/-- Formats DS (R73, with the byte that is no MOV), X (R75, with the four bytes of bit 5 = 1 that are no STAX or LDAX), D8
(R76), I8 (R77), A16 (R78, with the five values of ccc that have no meaning) and RPI (R79), every field at every value. -/
def Obligations.FormatsWithFieldsDecode : Prop :=
  (∀ p ∈ regCodes, ∀ q ∈ regCodes, ¬ (p.2 = .m ∧ q.2 = .m) →
    decode [0b01#2 ++ p.1 ++ q.1] = .instr (.mov p.2 q.2) []) ∧
  (∀ (dst src : Reg8) (rest : List Byte), decode [0b01110110#8] ≠ .instr (.mov dst src) rest) ∧
  (∀ x : BitVec 1,
    decode [0b000#3 ++ x ++ 0b0010#4] = .instr (.stax (if x = 0#1 then .bc else .de)) [] ∧
    decode [0b000#3 ++ x ++ 0b1010#4] = .instr (.ldax (if x = 0#1 then .bc else .de)) []) ∧
  (∀ d : Byte,
    (∀ p ∈ regCodes, decode [0b00#2 ++ p.1 ++ 0b110#3, d] = .instr (.mvi p.2 d) []) ∧
    decode [0b11000110#8, d] = .instr (.adi d) [] ∧ decode [0b11001110#8, d] = .instr (.aci d) [] ∧
    decode [0b11010110#8, d] = .instr (.sui d) [] ∧ decode [0b11011110#8, d] = .instr (.sbi d) [] ∧
    decode [0b11100110#8, d] = .instr (.ani d) [] ∧ decode [0b11101110#8, d] = .instr (.xri d) [] ∧
    decode [0b11110110#8, d] = .instr (.ori d) [] ∧ decode [0b11111110#8, d] = .instr (.cpi d) []) ∧
  (∀ lo hi : Byte,
    decode [0b00110010#8, lo, hi] = .instr (.sta (hi ++ lo)) [] ∧ decode [0b00111010#8, lo, hi] = .instr (.lda (hi ++ lo)) [] ∧
    decode [0b00100010#8, lo, hi] = .instr (.shld (hi ++ lo)) [] ∧
    decode [0b00101010#8, lo, hi] = .instr (.lhld (hi ++ lo)) [] ∧
    decode [0b11000011#8, lo, hi] = .instr (.jmp (hi ++ lo)) [] ∧ decode [0b11011010#8, lo, hi] = .instr (.jc (hi ++ lo)) [] ∧
    decode [0b11010010#8, lo, hi] = .instr (.jnc (hi ++ lo)) [] ∧ decode [0b11001010#8, lo, hi] = .instr (.jz (hi ++ lo)) [] ∧
    (∀ (ccc : BitVec 3) (i : Instr) (rest : List Byte), ccc ≠ 0b011#3 → ccc ≠ 0b010#3 → ccc ≠ 0b001#3 →
      decode [0b11#2 ++ ccc ++ 0b010#3, lo, hi] ≠ .instr i rest) ∧
    (∀ p ∈ pairCodes, decode [0b00#2 ++ p.1 ++ 0b0001#4, lo, hi] = .instr (.lxi p.2 (hi ++ lo)) []) ∧
    decode [0b00110001#8, lo, hi] = .instr (.lxiSp (hi ++ lo)) [])

/-! ### Steps -/

/-- A step runs the decoded instruction: before END_PC, where the bytes at `pc` decode to `i` and the bytes of `i` are
present, `step` is `exec i`, with nothing added (R226). -/
def Obligations.StepRunsTheDecodedInstruction : Prop :=
  ∀ (s : State) (i : Instr) (rest : List Byte), s.cfg.endPc ≠ some s.pc →
    decode [s.mem.read s.pc, s.mem.read (s.pc + 1#16), s.mem.read (s.pc + 2#16)] = .instr i rest →
    (∀ k, k < (encode i).length → memPresent s.cfg (s.pc + BitVec.ofNat 16 k) = true) →
    step s = exec i s

/-- A step whose instruction has a byte outside `MEM_MAP` is stuck at the first such byte, a conditional jump not taken
included (R56, R190; D2, log entry 24). Which byte the model names is its own choice (log entry 27). -/
def Obligations.StepIsStuckOnAnAbsentInstructionByte : Prop :=
  ∀ s : State, s.cfg.endPc ≠ some s.pc →
    (memPresent s.cfg s.pc = false → step s = .fault (.stuckFetch s.pc)) ∧
    (∀ n k, memPresent s.cfg s.pc = true → instrLength (s.mem.read s.pc) = some n → k < n →
      (∀ j, j < k → memPresent s.cfg (s.pc + BitVec.ofNat 16 j) = true) →
      memPresent s.cfg (s.pc + BitVec.ofNat 16 k) = false →
      step s = .fault (.stuckFetch (s.pc + BitVec.ofNat 16 k)))

/-- A step on one of the 69 bytes of R82 is refused: never a no-op, never a fault (D4, log entry 11). -/
def Obligations.StepRefusesUnspecifiedBytes : Prop :=
  ∀ s : State, s.cfg.endPc ≠ some s.pc → memPresent s.cfg s.pc = true → s.mem.read s.pc ∈ unspecifiedBytes →
    step s = .refused (.unspecifiedByte (s.mem.read s.pc))

/-- At END_PC the run is over, whatever stands there (R224; the form of the answer is the model's choice, log entry 4). -/
def Obligations.NoStepAtEndPc : Prop :=
  ∀ s : State, s.final → step s = .fault .runOver

/-- An instruction placed by `withFetchWord` is the one the next step runs (log entry 8). -/
def Obligations.PlacedWordIsRunNext : Prop :=
  ∀ (s : State) (nbits w : Nat) (i : Instr), decodeTableWord nbits w = some i → s.cfg.endPc ≠ some s.pc →
    (∀ k, k < (encode i).length → memPresent s.cfg (s.pc + BitVec.ofNat 16 k) = true) →
    step (s.withFetchWord nbits w) = exec i (s.withFetchWord nbits w)

/-! ### Reset -/

/-- Reset is a launch state (R220). The value 0x0000 of START_PC (log entry 5), the zero registers and status bits (log entry
6), the empty memory (log entry 7) and the full MEM_MAP (log entry 2) are the model's choices, not the spec's. -/
def Obligations.ResetIsALaunchState : Prop :=
  State.reset.launch ∧ State.reset.cfg = Config.standard ∧ State.reset.pc = 0x0000#16 ∧ State.reset.sp = 0x0000#16 ∧
    State.reset.regs = { a := 0#8, b := 0#8, c := 0#8, d := 0#8, e := 0#8, h := 0#8, l := 0#8 } ∧
    State.reset.flags = { cy := false, ac := false, s := false, z := false, p := false } ∧
    (∀ a : Word, State.reset.mem.read a = 0#8) ∧ fullMemory State.reset.cfg

/-- Reset meets the invariant of `StepKeepsMemoryCanonicalAndParameters`. -/
def Obligations.ResetMemoryIsCanonical : Prop := State.reset.mem.wf

/-! ### The whole machine -/

/-- Every step keeps memory in its canonical form (the model's own, log entry 7) and leaves the parameters alone (R34). -/
def Obligations.StepKeepsMemoryCanonicalAndParameters : Prop :=
  ∀ s t : State, s.mem.wf → step s = .next t → t.mem.wf ∧ t.cfg = s.cfg

/-- No run changes a byte at an address that `MEM_MAP` does not mark writable (R56, R64). -/
def Obligations.NoRunChangesUnwritableMemory : Prop :=
  ∀ s t : State, Reaches s t →
    t.cfg = s.cfg ∧ ∀ a : Word, memWritable s.cfg a = false → t.mem.read a = s.mem.read a

/-- Every instruction that completes leaves every byte alone but those it stores to (R64). -/
def Obligations.EveryStoreStaysInItsBytes : Prop :=
  ∀ (i : Instr) (s t : State), exec i s = .next t → SameMemoryBut s t (storedAt i s)

/-- Which status bits each instruction may write (R31). That the logical instructions keep AC is under the default of
`LOGIC_AC` (D10, log entry 18); that CMP writes AC is the spec's resolution C5 (log entry 21). -/
def Obligations.StatusBitsAreWrittenAsListed : Prop :=
  ∀ (i : Instr) (s t : State), exec i s = .next t →
    (statusWritten i = .none → t.flags = s.flags) ∧
    (statusWritten i = .carry → t.flags = { s.flags with cy := t.flags.cy }) ∧
    (statusWritten i = .allButAux → t.flags.cy = false ∧ (s.cfg.logicAc = .unaffected → t.flags.ac = s.flags.ac))

/-- Every instruction but the branches moves `pc` past its own bytes, modulo 2^16 (R11, R25; D1 and D2, log entries 23, 24). -/
def Obligations.PcAdvancesByTheLength : Prop :=
  ∀ (i : Instr) (s t : State), isBranch i = false → exec i s = .next t →
    t.pc = s.pc + BitVec.ofNat 16 (encode i).length

/-- The Stack Pointer changes only in the instructions R24 names (pair code 11 of INX and DCX: D6, log entry 15). -/
def Obligations.StackPointerWriters : Prop :=
  ∀ (i : Instr) (s t : State), writesSp i = false → exec i s = .next t → t.sp = s.sp

/-- No instruction but PUSH PSW reads the Auxiliary Carry Bit: change it before, and nothing but that bit differs after (R30). -/
def Obligations.OnlyPushPswReadsAux : Prop :=
  ∀ (i : Instr) (s s2 t : State), i ≠ .pushPsw → SameButAux s s2 → exec i s = .next t →
    ∃ t2, exec i s2 = .next t2 ∧ SameButAux t t2

/-- With all of memory present and writable, and pair code 11 the Stack Pointer, every instruction completes from every
state (R56, R200; `RP11_ARITH = sp` is D6, log entry 15). -/
def Obligations.EveryInstructionCompletesOnFullMemory : Prop :=
  ∀ (i : Instr) (s : State), i.wellFormed = true → fullMemory s.cfg → s.cfg.rp11Arith = .sp → ∃ t, exec i s = .next t

/-- With all of memory present and writable, a step goes on from every state but at END_PC and at one of the 69 bytes
(R226; log entries 2, 11, 15). -/
def Obligations.OnlyUnspecifiedBytesStopFullMemory : Prop :=
  ∀ s : State, fullMemory s.cfg → s.cfg.rp11Arith = .sp →
    ((∃ t, step s = .next t) ↔ ¬ s.final ∧ s.mem.read s.pc ∉ unspecifiedBytes)

/-! ### Register pairs and the stack -/

/-- The pairs are views of the registers (R22): the first register is the most significant half, and writing the second
register changes the pair. -/
def Obligations.PairsAreViewsOfTheRegisters : Prop :=
  ∀ s : State,
    (pairValue s .bc).toNat = s.regs.b.toNat * 256 + s.regs.c.toNat ∧
    (pairValue s .de).toNat = s.regs.d.toNat * 256 + s.regs.e.toNat ∧
    (pairValue s .hl).toNat = s.regs.h.toNat * 256 + s.regs.l.toNat ∧
    ∀ v : Byte,
      (pairValue (s.withRegs { s.regs with c := v }) .bc).toNat = s.regs.b.toNat * 256 + v.toNat ∧
      (pairValue (s.withRegs { s.regs with b := v }) .bc).toNat = v.toNat * 256 + s.regs.c.toNat ∧
      (pairValue (s.withRegs { s.regs with e := v }) .de).toNat = s.regs.d.toNat * 256 + v.toNat ∧
      (pairValue (s.withRegs { s.regs with d := v }) .de).toNat = v.toNat * 256 + s.regs.e.toNat ∧
      (pairValue (s.withRegs { s.regs with l := v }) .hl).toNat = s.regs.h.toNat * 256 + v.toNat ∧
      (pairValue (s.withRegs { s.regs with h := v }) .hl).toNat = v.toNat * 256 + s.regs.l.toNat

/-- PUSH rp (R100): the first register to `sp-1`, the second to `sp-2`, `sp` down by two, modulo 2^16 (D1, log entry 23). -/
def Obligations.PushStoresThePair : Prop :=
  ∀ (rp : Pair) (s : State), memWritable s.cfg (s.sp - 1#16) = true → memWritable s.cfg (s.sp - 2#16) = true →
    Stores (.push rp) s [(s.sp - 1#16, (pairHalves s rp).1), (s.sp - 2#16, (pairHalves s rp).2)] (s.sp - 2#16) 1

/-- PUSH PSW (R101) under both values of `PSW_FLAGS_HIGH` (D5, log entry 17). The status byte is said bit by bit (R27). -/
def Obligations.PushPswStoresStatusAndA : Prop :=
  ∀ s : State, memWritable s.cfg (s.sp - 1#16) = true → memWritable s.cfg (s.sp - 2#16) = true →
    ∃ f : Byte,
      (f.getLsbD 7 = s.flags.s ∧ f.getLsbD 6 = s.flags.z ∧ f.getLsbD 5 = false ∧ f.getLsbD 4 = s.flags.ac ∧
        f.getLsbD 3 = false ∧ f.getLsbD 2 = s.flags.p ∧ f.getLsbD 1 = true ∧ f.getLsbD 0 = s.flags.cy) ∧
      (s.cfg.pswFlagsHigh = true →
        Stores .pushPsw s [(s.sp - 1#16, f), (s.sp - 2#16, s.regs.a)] (s.sp - 2#16) 1) ∧
      (s.cfg.pswFlagsHigh = false →
        Stores .pushPsw s [(s.sp - 1#16, s.regs.a), (s.sp - 2#16, f)] (s.sp - 2#16) 1)

/-- POP rp (R102): the second register from `sp`, the first from `sp+1`, `sp` up by two, modulo 2^16 (D1, log entry 23). -/
def Obligations.PopLoadsThePair : Prop :=
  ∀ (rp : Pair) (s : State), memPresent s.cfg s.sp = true → memPresent s.cfg (s.sp + 1#16) = true →
    Loads (.pop rp) s (regsPaired s rp (s.mem.read (s.sp + 1#16)) (s.mem.read s.sp)) (s.sp + 2#16) 1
★ ★ ★ ★
> **Task**
All lines with the string "names" must be copied from the data.

> **Answer box**
included (R56, R190; D2, log entry 24). Which byte the model names is its own choice (log entry 27). -/
/-- The Stack Pointer changes only in the instructions R24 names (pair code 11 of INX and DCX: D6, log entry 15). -/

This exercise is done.